Note 07 · STOA · 2026
Receipts, not logs: neutrality as a property
An audit trail only counts if the party you would be auditing does not control the auditor. Vendor logs, however detailed, ask you to trust the vendor twice: once to act, once to report. STOA takes a structural approach. Every action is canonicalized, hashed with SHA-256, signed with ECDSA P-256 using a key generated on the user device, and chained to the previous receipt.
The verifier is open source and runs offline. It never calls us. That makes the claim falsifiable by anyone: change one byte of a receipt and verification fails on your machine, with our servers unplugged.
The subtle part is not the cryptography. It is the neutrality invariant: the thing that checks the system must not be part of the system. Receipts ship in JUWEL today, and the live demo on the JUWEL landing signs and verifies in the browser.
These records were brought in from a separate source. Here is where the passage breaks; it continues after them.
/-- R122: no cycle changes a halted machine; between cycles the host reaches only the key latch and the draw flag, and the machine
stays halted. -/
def Obligations.HaltedIsAbsorbing : Prop :=
  ∀ s : State, s.halted = true →
    (∀ k, Host.Core.run Sys2Proof.core k s = .next s) ∧
    (∀ es : List Event, ∃ t, s.events es = .next t ∧ t.halted = true ∧ SameBut [.key, .draw] s t)

/-- The fault a cycle takes from a running state, in the priority order of 60_exceptions.md R124 and with the info of R116. -/
def Sys2Proof.Machine.firstFault (s : State) : Option FaultRecord :=
  if 0xFFF < s.pc.toNat then some ⟨.memoryBounds, s.pc⟩
  else if s.pc.toNat = 0xFFF then some ⟨.memoryBounds, 0x1000⟩
  else
    match decodeWord (s.wordAt s.pc.toNat) with
    | none => some ⟨.decodeFault, s.wordAt s.pc.toNat⟩
    | some (.call _) => if s.sp.toNat = 16 then some ⟨.stackOverflow, s.wordAt s.pc.toNat⟩ else none
    | some .ret => if s.sp.toNat = 0 then some ⟨.stackUnderflow, 0x00EE⟩ else none
    | some (.sknp x) => if 0xF < (s.getV x).toNat then some ⟨.keyIndex, (s.getV x).setWidth 16⟩ else none
    | some (.drw _ _ n) => if 1 ≤ n ∧ 0xFFF < s.I.toNat + n - 1 then some ⟨.memoryBounds, 0x1000⟩ else none
    | some (.ldB _) => if 0xFFF < s.I.toNat + 2 then some ⟨.memoryBounds, 0x1000⟩ else none
    | some (.ldVxI x) => if 0xFFF < s.I.toNat + x.val then some ⟨.memoryBounds, 0x1000⟩ else none
    | some _ => none

/-- R124: a cycle raises at most one fault, the first met in the order fetch bounds, decode, the instruction's own check. -/
def Obligations.FaultRecordFollowsPriority : Prop :=
  ∀ s t : State, Inv s → s.halted = false → step s = .next t →
    t.fault = firstFault s ∧ t.halted = (firstFault s).isSome

/-- R150: a run all of whose states meet the program obligations takes no fault, however long. -/
def Obligations.ObligationsKeepRunFaultFree : Prop :=
  ∀ (s : State) (n : Nat), Inv s → s.halted = false →
    (∀ k u, k ≤ n → Host.Core.run Sys2Proof.core k s = .next u → State.MeetsObligations u) →
    ∃ t, Host.Core.run Sys2Proof.core (n + 1) s = .next t ∧ State.halted t = false ∧ State.fault t = none

/-- R90: a completed cycle steps both timers once after Execute; a timer at 0 stays at 0. -/
def Obligations.CompletedCycleStepsTimers : Prop :=
  ∀ (s u : State) (i : Instr), s.Runs i → exec i s = .next u → u.halted = false →
    ∃ t, step s = .next t ∧ t.DT.toNat = u.DT.toNat - 1 ∧ t.ST.toNat = u.ST.toNat - 1 ∧
      SameBut [.DT, .ST, .soundExpired] u t

/-- R42: the event occurs in a cycle whose timer step takes ST from 1 to 0, once, and in no other. That it is counted is the
model's choice (assumption 3). -/
def Obligations.SoundExpiredOnlyFromOneToZero : Prop :=
  ∀ s t : State, step s = .next t →
    (t.soundExpired = s.soundExpired + 1 ∧ t.ST = 0 ∧
        ∃ i u, s.Runs i ∧ exec i s = .next u ∧ u.halted = false ∧ u.ST = 1) ∨
    (t.soundExpired = s.soundExpired ∧
        ∀ i u, s.Runs i → exec i s = .next u → u.halted = false → u.ST ≠ 1)

/-- R91, its count: over cycles that complete and do not write ST, the event is emitted exactly in cycle number ST; with ST = 0xFF
at reset that is the 255th. Rests on assumption 3 (the count). -/
def Obligations.SoundExpiresInCycleNumberST : Prop :=
  ∀ (f : Nat → State) (n : Nat),
    (∀ k < n, step (f k) = .next (f (k + 1)) ∧ (f (k + 1)).halted = false ∧ ∀ x, ¬ (f k).Runs (.ldStVx x)) →
    (f n).ST.toNat = (f 0).ST.toNat - n ∧
    (f n).soundExpired =
      (f 0).soundExpired + (if 1 ≤ (f 0).ST.toNat ∧ (f 0).ST.toNat ≤ n then 1 else 0)

/-! ## Control flow (41_control_flow.md) -/

/-- R94: RET. -/
def Obligations.RetPopsTheCallSite : Prop :=
  decodeWord 0x00EE = some .ret ∧
  ∀ s : State,
    (s.sp.toNat = 0 → ∃ t, exec .ret s = .next t ∧ Faulted s t .stackUnderflow 0x00EE) ∧
    (∀ j : Fin 16, s.sp.toNat = j.val + 1 →
      ∃ t, exec .ret s = .next t ∧ t.sp.toNat = j.val ∧ t.pc = s.stack[j.val] + 2 ∧ SameBut [.sp, .pc] s t)

/-- R95: JP addr. -/
def Obligations.JpSetsPc : Prop :=
  ∀ (nnn : BitVec 12) (s : State),
    decodeWord (0x1#4 ++ nnn) = some (.jp nnn) ∧
    ∃ t, exec (.jp nnn) s = .next t ∧ t.pc.toNat = nnn.toNat ∧ SameBut [.pc] s t

/-- R96: CALL addr. -/
def Obligations.CallPushesTheCallSite : Prop :=
  ∀ (nnn : BitVec 12) (s : State),
    decodeWord (0x2#4 ++ nnn) = some (.call nnn) ∧
    (s.sp.toNat = 16 → ∃ t, exec (.call nnn) s = .next t ∧ Faulted s t .stackOverflow (0x2#4 ++ nnn)) ∧
    (∀ j : Fin 16, s.sp.toNat = j.val →
      ∃ t, exec (.call nnn) s = .next t ∧ t.stack[j.val] = s.pc ∧
        (∀ k : Fin 16, k ≠ j → t.stack[k.val] = s.stack[k.val]) ∧
        t.sp.toNat = j.val + 1 ∧ t.pc.toNat = nnn.toNat ∧ SameBut [.stack, .sp, .pc] s t)

/-- The round trip of 90_conflicts.md C1: after a CALL at any legal depth, a RET in any state that still holds the call's slot and
depth resumes past the call site, at the depth before the call. -/
def Obligations.CallThenRetResumesPastTheCall : Prop :=
  ∀ (nnn : BitVec 12) (s : State), s.sp.toNat < 16 →
    ∃ t, exec (.call nnn) s = .next t ∧
      ∀ u : State, u.sp = t.sp → u.stack = t.stack →
        ∃ v, exec .ret u = .next v ∧ v.pc = s.pc + 2 ∧ v.sp = s.sp ∧
          ∀ k : Fin 16, k.val < s.sp.toNat → v.stack[k.val] = s.stack[k.val]

/-- The model's choice (assumption 5) for states that no run reaches (10_state.md R30): with sp above 16, CALL and RET name a
slot that does not exist and stop. -/
def Obligations.AbsentStackSlotStops : Prop :=
  ∀ (nnn : BitVec 12) (s : State), 16 < s.sp.toNat →
    exec (.call nnn) s = .fault (.noStackSlot s.sp.toNat) ∧ exec .ret s = .fault (.noStackSlot (s.sp.toNat - 1))

/-- R97 and R98: SE and SNE. -/
def Obligations.SkipsCompareRegisterWithByte : Prop :=
  ∀ (x : Reg) (kk : Byte) (s : State),
    decodeWord (0x3#4 ++ regBits x ++ kk) = some (.seImm x kk) ∧
    decodeWord (0x4#4 ++ regBits x ++ kk) = some (.sneImm x kk) ∧
    (∃ t, exec (.seImm x kk) s = .next t ∧ SameBut [.pc] s t ∧
      (s.getV x = kk → t.pc = s.pc + 4) ∧ (s.getV x ≠ kk → t.pc = s.pc + 2)) ∧
    (∃ t, exec (.sneImm x kk) s = .next t ∧ SameBut [.pc] s t ∧
      (s.getV x ≠ kk → t.pc = s.pc + 4) ∧ (s.getV x = kk → t.pc = s.pc + 2))

/-! ## Register loads and arithmetic (42_register_arith.md) -/

/-- An instruction that completes by writing one register, and advances. -/
def Sys2Proof.Machine.WritesOneReg (i : Instr) (s : State) (x : Reg) (v : Byte) : Prop :=
  ∃ t, exec i s = .next t ∧ t.getV x = v ∧ SameRegsBut [x] s t ∧ t.pc = s.pc + 2 ∧ SameBut [.V, .pc] s t

/-- R99 to R102: LD Vx,byte, ADD Vx,byte, LD Vx,Vy and AND write V[x] and no flag. -/
def Obligations.LoadsAndPlainArithmeticWriteVxOnly : Prop :=
  ∀ (x y : Reg) (kk : Byte) (s : State),
    (decodeWord (0x6#4 ++ regBits x ++ kk) = some (.ldImm x kk) ∧ WritesOneReg (.ldImm x kk) s x kk) ∧
    (decodeWord (0x7#4 ++ regBits x ++ kk) = some (.addImm x kk) ∧
      WritesOneReg (.addImm x kk) s x (BitVec.ofNat 8 (((s.getV x).toNat + kk.toNat) % 256))) ∧
    (decodeWord (0x8#4 ++ regBits x ++ regBits y ++ 0x0#4) = some (.ldReg x y) ∧
      WritesOneReg (.ldReg x y) s x (s.getV y)) ∧
    (decodeWord (0x8#4 ++ regBits x ++ regBits y ++ 0x2#4) = some (.andReg x y) ∧
      WritesOneReg (.andReg x y) s x (s.getV x &&& s.getV y))

/-- R103: ADD Vx,Vy; for x = F the sum stays and the carry is lost. -/
def Obligations.AddWritesCarryThenSum : Prop :=
  ∀ (x y : Reg) (s : State),
    decodeWord (0x8#4 ++ regBits x ++ regBits y ++ 0x4#4) = some (.addReg x y) ∧
    ∃ t, exec (.addReg x y) s = .next t ∧
      (t.getV x).toNat = ((s.getV x).toNat + (s.getV y).toNat) % 256 ∧
      (x ≠ VF → t.getV VF = if 255 < (s.getV x).toNat + (s.getV y).toNat then 1 else 0) ∧
      SameRegsBut [x, VF] s t ∧ t.pc = s.pc + 2 ∧ SameBut [.V, .pc] s t

/-- R104: SUB Vx,Vy under both values of VF_OPERAND_ORDER; f is the flag, V[x] > V[y] before the instruction. -/
def Obligations.SubWritesGreaterThenDifference : Prop :=
  ∀ (x y : Reg) (s : State),
    decodeWord (0x8#4 ++ regBits x ++ regBits y ++ 0x5#4) = some (.subReg x y) ∧
    ∃ t f, exec (.subReg x y) s = .next t ∧
      f = (if (s.getV y).toNat < (s.getV x).toNat then 1 else 0 : Byte) ∧
      (x ≠ VF → t.getV VF = f) ∧
      (s.config.vfOperandOrder = .latched → t.getV x = s.getV x - s.getV y) ∧
      (s.config.vfOperandOrder = .sequential →
        (x ≠ VF → y ≠ VF → t.getV x = s.getV x - s.getV y) ∧ (x = VF → y ≠ VF → t.getV x = f - s.getV y) ∧
        (x ≠ VF → y = VF → t.getV x = s.getV x - f) ∧ (x = VF → y = VF → t.getV x = 0)) ∧
      SameRegsBut [x, VF] s t ∧ t.pc = s.pc + 2 ∧ SameBut [.V, .pc] s t

/-- R105: RND masks the byte it draws. The byte is the free value of assumption 2, of which nothing is known; a bit clear in kk is
clear in the result whatever it is. -/
def Obligations.RndMasksAFreeByte : Prop :=
  ∀ (x : Reg) (kk : Byte) (s : State),
    decodeWord (0xC#4 ++ regBits x ++ kk) = some (.rnd x kk) ∧
    ∃ t, exec (.rnd x kk) s = .next t ∧ t.getV x = Config.rndByte s.rndDraws &&& kk ∧
      (∀ b, kk.getLsbD b = false → (t.getV x).getLsbD b = false) ∧ t.rndDraws = s.rndDraws + 1 ∧
      SameRegsBut [x] s t ∧ t.pc = s.pc + 2 ∧ SameBut [.V, .pc, .rndDraws] s t

/-! ## Index register and memory (43_index_memory.md) -/

/-- R106 and R107: LD I and LD F. -/
def Obligations.IndexLoadsSetI : Prop :=
  ∀ (nnn : BitVec 12) (x : Reg) (s : State),
    decodeWord (0xA#4 ++ nnn) = some (.ldI nnn) ∧
    decodeWord (0xF#4 ++ regBits x ++ 0x29#8) = some (.ldF x) ∧
    (∃ t, exec (.ldI nnn) s = .next t ∧ t.I.toNat = nnn.toNat ∧ t.pc = s.pc + 2 ∧ SameBut [.I, .pc] s t) ∧
    (∃ t, exec (.ldF x) s = .next t ∧ t.I.toNat = (s.getV x).toNat * 5 ∧ t.pc = s.pc + 2 ∧ SameBut [.I, .pc] s t)

/-- R108: LD B stores the three decimal digits at I, I + 1 and I + 2, or faults past memory and stores nothing. That memory is and
stays canonical is about the model's form of it (assumption 8). -/
def Obligations.LdBStoresDecimalDigits : Prop :=
  ∀ (x : Reg) (s : State), s.mem.wf →
    decodeWord (0xF#4 ++ regBits x ++ 0x33#8) = some (.ldB x) ∧
    (0xFFF < s.I.toNat + 2 → ∃ t, exec (.ldB x) s = .next t ∧ Faulted s t .memoryBounds 0x1000) ∧
    (s.I.toNat + 2 ≤ 0xFFF →
      ∃ t, exec (.ldB x) s = .next t ∧
        (t.mem.read s.I.toNat).toNat = (s.getV x).toNat / 100 ∧
        (t.mem.read (s.I.toNat + 1)).toNat = (s.getV x).toNat / 10 % 10 ∧
        (t.mem.read (s.I.toNat + 2)).toNat = (s.getV x).toNat % 10 ∧
        (∀ a, a < s.I.toNat ∨ s.I.toNat + 2 < a → t.mem.read a = s.mem.read a) ∧
        t.mem.wf ∧ t.pc = s.pc + 2 ∧ SameBut [.mem, .pc] s t)

/-- R109: LD Vx,[I] loads V0 to V[x] from I to I + x, and leaves I. -/
def Obligations.LdVxILoadsRegisters : Prop :=
  ∀ (x : Reg) (s : State),
    decodeWord (0xF#4 ++ regBits x ++ 0x65#8) = some (.ldVxI x) ∧
    (0xFFF < s.I.toNat + x.val → ∃ t, exec (.ldVxI x) s = .next t ∧ Faulted s t .memoryBounds 0x1000) ∧
    (s.I.toNat + x.val ≤ 0xFFF →
      ∃ t, exec (.ldVxI x) s = .next t ∧
        (∀ r : Reg, r.val ≤ x.val → t.getV r = s.mem.read (s.I.toNat + r.val)) ∧
        (∀ r : Reg, x.val < r.val → t.getV r = s.getV r) ∧
        t.pc = s.pc + 2 ∧ SameBut [.V, .pc] s t)

/-! ## Sprite draw (44_draw.md) -/

/-- The sprite of n rows at I has a set bit that goes to cell k from the origin (vx, vy) (R110). -/
def Sys2Proof.Machine.SpriteHits (s : State) (vx vy : Byte) (n : Nat) (k : Fin 2048) : Prop :=
  ∃ row col, row < n ∧ col < 8 ∧ (s.mem.read (s.I.toNat + row)).getLsbD (7 - col) = true ∧
    ((vx.toNat + col) + (vy.toNat + row) * 64) % 2048 = k.val

/-- R110, its exceptions and completion under both operand orders: DRW faults past memory with nothing written; else it completes,
writes no register but VF, which ends 0 or 1, and sets the draw flag, for n = 0 too. -/
def Obligations.DrwFaultsPastMemoryElseCompletes : Prop :=
  ∀ (x y : Reg) (n : Nat) (s : State),
    (n < 16 → decodeWord (0xD#4 ++ regBits x ++ regBits y ++ BitVec.ofNat 4 n) = some (.drw x y n)) ∧
    (1 ≤ n → 0xFFF < s.I.toNat + n - 1 →
      ∃ t, exec (.drw x y n) s = .next t ∧ Faulted s t .memoryBounds 0x1000) ∧
    (n = 0 ∨ s.I.toNat + n - 1 ≤ 0xFFF →
      ∃ t, exec (.drw x y n) s = .next t ∧ t.draw = true ∧ (t.getV VF = 0 ∨ t.getV VF = 1) ∧
        (n = 0 → t.getV VF = 0 ∧ ∀ k, t.getFb k = s.getFb k) ∧
        SameRegsBut [VF] s t ∧ t.pc = s.pc + 2 ∧ SameBut [.V, .fb, .draw, .pc] s t)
Status: shipping. Verifier: npx @vextlabs/stoa-verifier.
Note 06 · CIP · 2026
Forgetting curves on toy curricula
The question we are testing is simple: can a learner add capability without erasing what it had? Our continual-learning program freezes what exists and grows new capacity for new skills rather than retraining in place. On arithmetic-scale curricula, the approach holds. New skills land and old skills stay.
That is a toy-scale result, and we say so. The real-world curriculum test is still ahead of us. This note will be updated with the outcome whichever way it goes.
Status: toy-scale validated. Real-world test ahead. Full write-up in preparation.
Note 05 · Systems · 2026
Substrate-agnostic by design
We do not claim a magic model. We claim a reliable record. JUWEL routes each job to the substrate that fits it, and the receipt records exactly what ran. That turns the question of which AI powered a job from a marketing claim into a field on a signed document.
The full argument lives in the browser-OS architecture blueprint.
Status: shipped pattern.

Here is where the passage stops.